=== EXERCISE DIRECTIONS ===
The expected output is exactly the lines below, starting at the line with "match p.oriented, p.col, p.row with" and ending at the line with "def observeCommand (b", both included; no other line belongs in it.

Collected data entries
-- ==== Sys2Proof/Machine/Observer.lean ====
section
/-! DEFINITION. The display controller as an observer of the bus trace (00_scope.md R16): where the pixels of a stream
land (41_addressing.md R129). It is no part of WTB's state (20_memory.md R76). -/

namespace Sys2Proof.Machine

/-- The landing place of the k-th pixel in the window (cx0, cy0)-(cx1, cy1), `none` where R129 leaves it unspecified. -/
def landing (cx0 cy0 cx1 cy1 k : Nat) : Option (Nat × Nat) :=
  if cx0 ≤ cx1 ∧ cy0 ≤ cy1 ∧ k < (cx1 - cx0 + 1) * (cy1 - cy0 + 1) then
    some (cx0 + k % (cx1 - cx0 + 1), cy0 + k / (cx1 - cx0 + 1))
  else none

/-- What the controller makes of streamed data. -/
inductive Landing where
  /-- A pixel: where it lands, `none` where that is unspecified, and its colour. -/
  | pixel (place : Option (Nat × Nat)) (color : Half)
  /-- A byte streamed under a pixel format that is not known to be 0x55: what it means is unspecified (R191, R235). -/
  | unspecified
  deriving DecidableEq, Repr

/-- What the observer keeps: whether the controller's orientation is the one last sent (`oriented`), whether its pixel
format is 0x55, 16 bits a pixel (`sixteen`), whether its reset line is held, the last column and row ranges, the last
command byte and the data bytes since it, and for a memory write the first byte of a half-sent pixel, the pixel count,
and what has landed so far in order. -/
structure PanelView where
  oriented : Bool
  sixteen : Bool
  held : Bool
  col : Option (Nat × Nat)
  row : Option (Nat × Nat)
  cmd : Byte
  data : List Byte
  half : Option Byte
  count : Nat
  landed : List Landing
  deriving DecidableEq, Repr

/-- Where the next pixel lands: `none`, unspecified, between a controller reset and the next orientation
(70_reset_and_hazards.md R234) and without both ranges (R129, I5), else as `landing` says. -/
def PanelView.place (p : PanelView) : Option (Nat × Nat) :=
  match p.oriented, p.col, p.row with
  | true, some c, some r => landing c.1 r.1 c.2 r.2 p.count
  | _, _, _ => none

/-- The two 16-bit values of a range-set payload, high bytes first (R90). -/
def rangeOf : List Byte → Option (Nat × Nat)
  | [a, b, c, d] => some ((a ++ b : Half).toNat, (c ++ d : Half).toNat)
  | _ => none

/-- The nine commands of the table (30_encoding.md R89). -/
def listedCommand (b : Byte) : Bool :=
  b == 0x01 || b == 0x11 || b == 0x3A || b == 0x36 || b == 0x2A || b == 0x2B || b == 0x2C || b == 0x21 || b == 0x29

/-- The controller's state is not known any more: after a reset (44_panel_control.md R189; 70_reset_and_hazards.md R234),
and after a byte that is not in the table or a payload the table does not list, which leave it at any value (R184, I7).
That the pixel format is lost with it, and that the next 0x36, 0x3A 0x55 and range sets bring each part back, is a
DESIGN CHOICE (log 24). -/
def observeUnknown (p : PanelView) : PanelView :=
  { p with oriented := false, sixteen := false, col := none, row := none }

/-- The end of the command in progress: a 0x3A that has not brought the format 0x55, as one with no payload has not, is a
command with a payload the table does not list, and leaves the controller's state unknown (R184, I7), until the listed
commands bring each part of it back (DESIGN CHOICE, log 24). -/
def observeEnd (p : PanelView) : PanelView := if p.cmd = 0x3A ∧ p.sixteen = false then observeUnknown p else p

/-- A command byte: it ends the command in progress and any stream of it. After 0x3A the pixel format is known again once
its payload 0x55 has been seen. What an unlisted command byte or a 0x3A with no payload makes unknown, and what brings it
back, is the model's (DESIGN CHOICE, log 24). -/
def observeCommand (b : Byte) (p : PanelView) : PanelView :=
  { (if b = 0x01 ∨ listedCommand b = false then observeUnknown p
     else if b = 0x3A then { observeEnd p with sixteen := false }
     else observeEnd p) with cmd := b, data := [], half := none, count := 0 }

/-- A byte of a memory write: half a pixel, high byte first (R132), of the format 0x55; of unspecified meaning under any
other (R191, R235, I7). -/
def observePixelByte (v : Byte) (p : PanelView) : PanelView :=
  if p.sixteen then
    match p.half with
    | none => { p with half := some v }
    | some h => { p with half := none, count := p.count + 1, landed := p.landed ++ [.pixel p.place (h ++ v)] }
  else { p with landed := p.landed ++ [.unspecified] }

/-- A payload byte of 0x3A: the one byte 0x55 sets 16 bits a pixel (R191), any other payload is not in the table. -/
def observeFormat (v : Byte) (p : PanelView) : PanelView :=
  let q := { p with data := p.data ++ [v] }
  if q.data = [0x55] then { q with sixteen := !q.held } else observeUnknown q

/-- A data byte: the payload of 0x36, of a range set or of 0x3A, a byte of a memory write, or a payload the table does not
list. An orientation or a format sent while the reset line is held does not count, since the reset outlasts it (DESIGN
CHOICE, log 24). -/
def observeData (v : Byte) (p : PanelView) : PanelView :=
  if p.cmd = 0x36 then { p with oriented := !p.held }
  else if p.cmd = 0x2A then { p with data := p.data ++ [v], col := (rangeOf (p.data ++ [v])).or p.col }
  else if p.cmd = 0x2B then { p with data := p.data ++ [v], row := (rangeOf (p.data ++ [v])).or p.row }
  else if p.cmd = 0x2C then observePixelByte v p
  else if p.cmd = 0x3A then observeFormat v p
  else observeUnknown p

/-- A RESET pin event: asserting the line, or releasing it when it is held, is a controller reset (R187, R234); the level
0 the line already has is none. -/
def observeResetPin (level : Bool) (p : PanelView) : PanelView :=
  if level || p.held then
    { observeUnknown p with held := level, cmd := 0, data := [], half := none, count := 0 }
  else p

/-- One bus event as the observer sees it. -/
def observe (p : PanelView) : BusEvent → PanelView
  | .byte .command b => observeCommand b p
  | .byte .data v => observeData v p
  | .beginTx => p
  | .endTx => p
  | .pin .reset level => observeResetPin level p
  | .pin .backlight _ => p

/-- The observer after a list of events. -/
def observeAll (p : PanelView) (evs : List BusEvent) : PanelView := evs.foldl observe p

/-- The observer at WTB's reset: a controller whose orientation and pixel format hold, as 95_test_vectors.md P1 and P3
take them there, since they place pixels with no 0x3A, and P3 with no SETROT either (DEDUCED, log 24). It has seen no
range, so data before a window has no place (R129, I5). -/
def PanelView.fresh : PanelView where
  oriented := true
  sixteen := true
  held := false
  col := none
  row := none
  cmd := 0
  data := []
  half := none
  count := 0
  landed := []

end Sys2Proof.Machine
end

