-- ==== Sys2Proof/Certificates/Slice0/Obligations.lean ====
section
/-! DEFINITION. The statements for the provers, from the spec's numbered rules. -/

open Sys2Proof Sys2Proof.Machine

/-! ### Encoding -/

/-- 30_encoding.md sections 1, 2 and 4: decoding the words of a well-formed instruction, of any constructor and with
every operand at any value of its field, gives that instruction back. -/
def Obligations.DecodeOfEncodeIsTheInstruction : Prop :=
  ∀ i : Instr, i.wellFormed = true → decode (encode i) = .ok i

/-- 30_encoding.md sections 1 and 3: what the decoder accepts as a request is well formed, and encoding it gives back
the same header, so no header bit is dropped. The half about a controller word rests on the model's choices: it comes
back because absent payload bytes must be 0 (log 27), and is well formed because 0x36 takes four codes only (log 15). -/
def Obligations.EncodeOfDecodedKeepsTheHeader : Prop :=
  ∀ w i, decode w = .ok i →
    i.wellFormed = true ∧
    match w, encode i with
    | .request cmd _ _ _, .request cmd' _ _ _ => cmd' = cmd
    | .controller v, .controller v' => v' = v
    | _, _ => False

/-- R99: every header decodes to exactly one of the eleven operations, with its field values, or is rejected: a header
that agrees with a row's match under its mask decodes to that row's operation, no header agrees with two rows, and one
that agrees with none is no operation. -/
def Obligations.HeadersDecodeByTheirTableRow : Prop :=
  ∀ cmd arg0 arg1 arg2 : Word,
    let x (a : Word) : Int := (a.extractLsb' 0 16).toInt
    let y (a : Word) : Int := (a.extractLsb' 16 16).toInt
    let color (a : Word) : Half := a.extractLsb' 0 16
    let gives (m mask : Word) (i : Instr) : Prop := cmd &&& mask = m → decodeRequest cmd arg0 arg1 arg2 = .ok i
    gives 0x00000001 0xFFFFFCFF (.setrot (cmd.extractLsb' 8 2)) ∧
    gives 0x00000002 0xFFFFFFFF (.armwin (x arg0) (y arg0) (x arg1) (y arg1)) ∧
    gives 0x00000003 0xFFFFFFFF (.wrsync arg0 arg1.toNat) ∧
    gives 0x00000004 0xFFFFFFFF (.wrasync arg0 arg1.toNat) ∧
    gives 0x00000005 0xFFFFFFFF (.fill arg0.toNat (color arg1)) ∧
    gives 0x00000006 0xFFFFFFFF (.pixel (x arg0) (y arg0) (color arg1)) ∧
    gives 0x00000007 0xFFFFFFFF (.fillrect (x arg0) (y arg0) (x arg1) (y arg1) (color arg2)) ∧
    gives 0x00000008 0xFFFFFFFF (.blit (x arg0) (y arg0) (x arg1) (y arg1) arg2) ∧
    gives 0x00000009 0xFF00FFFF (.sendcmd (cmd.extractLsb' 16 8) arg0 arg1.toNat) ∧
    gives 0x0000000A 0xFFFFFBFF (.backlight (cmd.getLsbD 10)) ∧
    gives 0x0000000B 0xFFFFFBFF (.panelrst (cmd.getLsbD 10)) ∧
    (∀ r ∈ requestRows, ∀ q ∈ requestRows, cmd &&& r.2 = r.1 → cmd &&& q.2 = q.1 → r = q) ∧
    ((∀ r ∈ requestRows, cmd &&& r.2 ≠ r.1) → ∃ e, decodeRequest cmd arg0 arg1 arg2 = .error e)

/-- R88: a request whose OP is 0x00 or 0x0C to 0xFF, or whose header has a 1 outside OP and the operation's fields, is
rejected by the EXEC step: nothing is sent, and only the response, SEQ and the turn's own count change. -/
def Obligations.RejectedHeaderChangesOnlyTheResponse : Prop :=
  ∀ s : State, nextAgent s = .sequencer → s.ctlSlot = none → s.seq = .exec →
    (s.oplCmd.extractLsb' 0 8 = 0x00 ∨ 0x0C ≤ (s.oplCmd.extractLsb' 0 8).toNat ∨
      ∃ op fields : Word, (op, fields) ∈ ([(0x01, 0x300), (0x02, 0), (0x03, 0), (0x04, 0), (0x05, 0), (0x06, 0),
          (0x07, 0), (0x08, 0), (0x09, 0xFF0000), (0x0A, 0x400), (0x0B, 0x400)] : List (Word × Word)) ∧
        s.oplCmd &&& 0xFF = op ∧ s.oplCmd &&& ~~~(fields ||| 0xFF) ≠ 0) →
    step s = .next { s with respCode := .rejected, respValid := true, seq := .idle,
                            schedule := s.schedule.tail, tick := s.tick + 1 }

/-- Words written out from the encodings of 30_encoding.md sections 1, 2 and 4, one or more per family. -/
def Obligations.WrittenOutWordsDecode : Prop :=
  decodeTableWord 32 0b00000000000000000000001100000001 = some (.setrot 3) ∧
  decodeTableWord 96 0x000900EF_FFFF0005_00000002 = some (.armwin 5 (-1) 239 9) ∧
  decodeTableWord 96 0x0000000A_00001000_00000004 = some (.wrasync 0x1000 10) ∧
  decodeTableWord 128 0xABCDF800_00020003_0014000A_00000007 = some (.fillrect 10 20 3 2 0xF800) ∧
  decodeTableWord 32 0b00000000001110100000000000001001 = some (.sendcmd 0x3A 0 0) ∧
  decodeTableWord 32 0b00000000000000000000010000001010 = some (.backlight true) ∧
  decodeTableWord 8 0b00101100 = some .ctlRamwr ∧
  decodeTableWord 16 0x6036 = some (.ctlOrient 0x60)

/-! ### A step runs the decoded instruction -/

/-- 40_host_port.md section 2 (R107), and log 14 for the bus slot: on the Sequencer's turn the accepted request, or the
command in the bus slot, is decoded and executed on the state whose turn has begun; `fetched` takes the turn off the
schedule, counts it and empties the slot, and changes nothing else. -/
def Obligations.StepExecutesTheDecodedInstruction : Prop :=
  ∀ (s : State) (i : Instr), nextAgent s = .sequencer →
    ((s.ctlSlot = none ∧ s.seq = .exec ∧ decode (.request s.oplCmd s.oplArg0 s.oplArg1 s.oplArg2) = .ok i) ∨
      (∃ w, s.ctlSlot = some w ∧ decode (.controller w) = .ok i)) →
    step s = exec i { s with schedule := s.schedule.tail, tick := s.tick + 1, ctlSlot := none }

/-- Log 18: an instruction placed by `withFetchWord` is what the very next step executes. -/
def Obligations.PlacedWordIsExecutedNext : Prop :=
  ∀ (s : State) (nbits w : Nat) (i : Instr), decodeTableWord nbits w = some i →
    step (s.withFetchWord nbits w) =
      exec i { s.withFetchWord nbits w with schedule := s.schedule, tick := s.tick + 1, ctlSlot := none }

=== EXERCISE OUTPUT ===
  match p.oriented, p.col, p.row with
  | true, some c, some r => landing c.1 r.1 c.2 r.2 p.count
  | _, _, _ => none

/-- The two 16-bit values of a range-set payload, high bytes first (R90). -/
def rangeOf : List Byte → Option (Nat × Nat)
  | [a, b, c, d] => some ((a ++ b : Half).toNat, (c ++ d : Half).toNat)
  | _ => none

/-- The nine commands of the table (30_encoding.md R89). -/
def listedCommand (b : Byte) : Bool :=
  b == 0x01 || b == 0x11 || b == 0x3A || b == 0x36 || b == 0x2A || b == 0x2B || b == 0x2C || b == 0x21 || b == 0x29

/-- The controller's state is not known any more: after a reset (44_panel_control.md R189; 70_reset_and_hazards.md R234),
and after a byte that is not in the table or a payload the table does not list, which leave it at any value (R184, I7).
That the pixel format is lost with it, and that the next 0x36, 0x3A 0x55 and range sets bring each part back, is a
DESIGN CHOICE (log 24). -/
def observeUnknown (p : PanelView) : PanelView :=
  { p with oriented := false, sixteen := false, col := none, row := none }

/-- The end of the command in progress: a 0x3A that has not brought the format 0x55, as one with no payload has not, is a
command with a payload the table does not list, and leaves the controller's state unknown (R184, I7), until the listed
commands bring each part of it back (DESIGN CHOICE, log 24). -/
def observeEnd (p : PanelView) : PanelView := if p.cmd = 0x3A ∧ p.sixteen = false then observeUnknown p else p

/-- A command byte: it ends the command in progress and any stream of it. After 0x3A the pixel format is known again once
its payload 0x55 has been seen. What an unlisted command byte or a 0x3A with no payload makes unknown, and what brings it
back, is the model's (DESIGN CHOICE, log 24). -/
def observeCommand (b : Byte) (p : PanelView) : PanelView :=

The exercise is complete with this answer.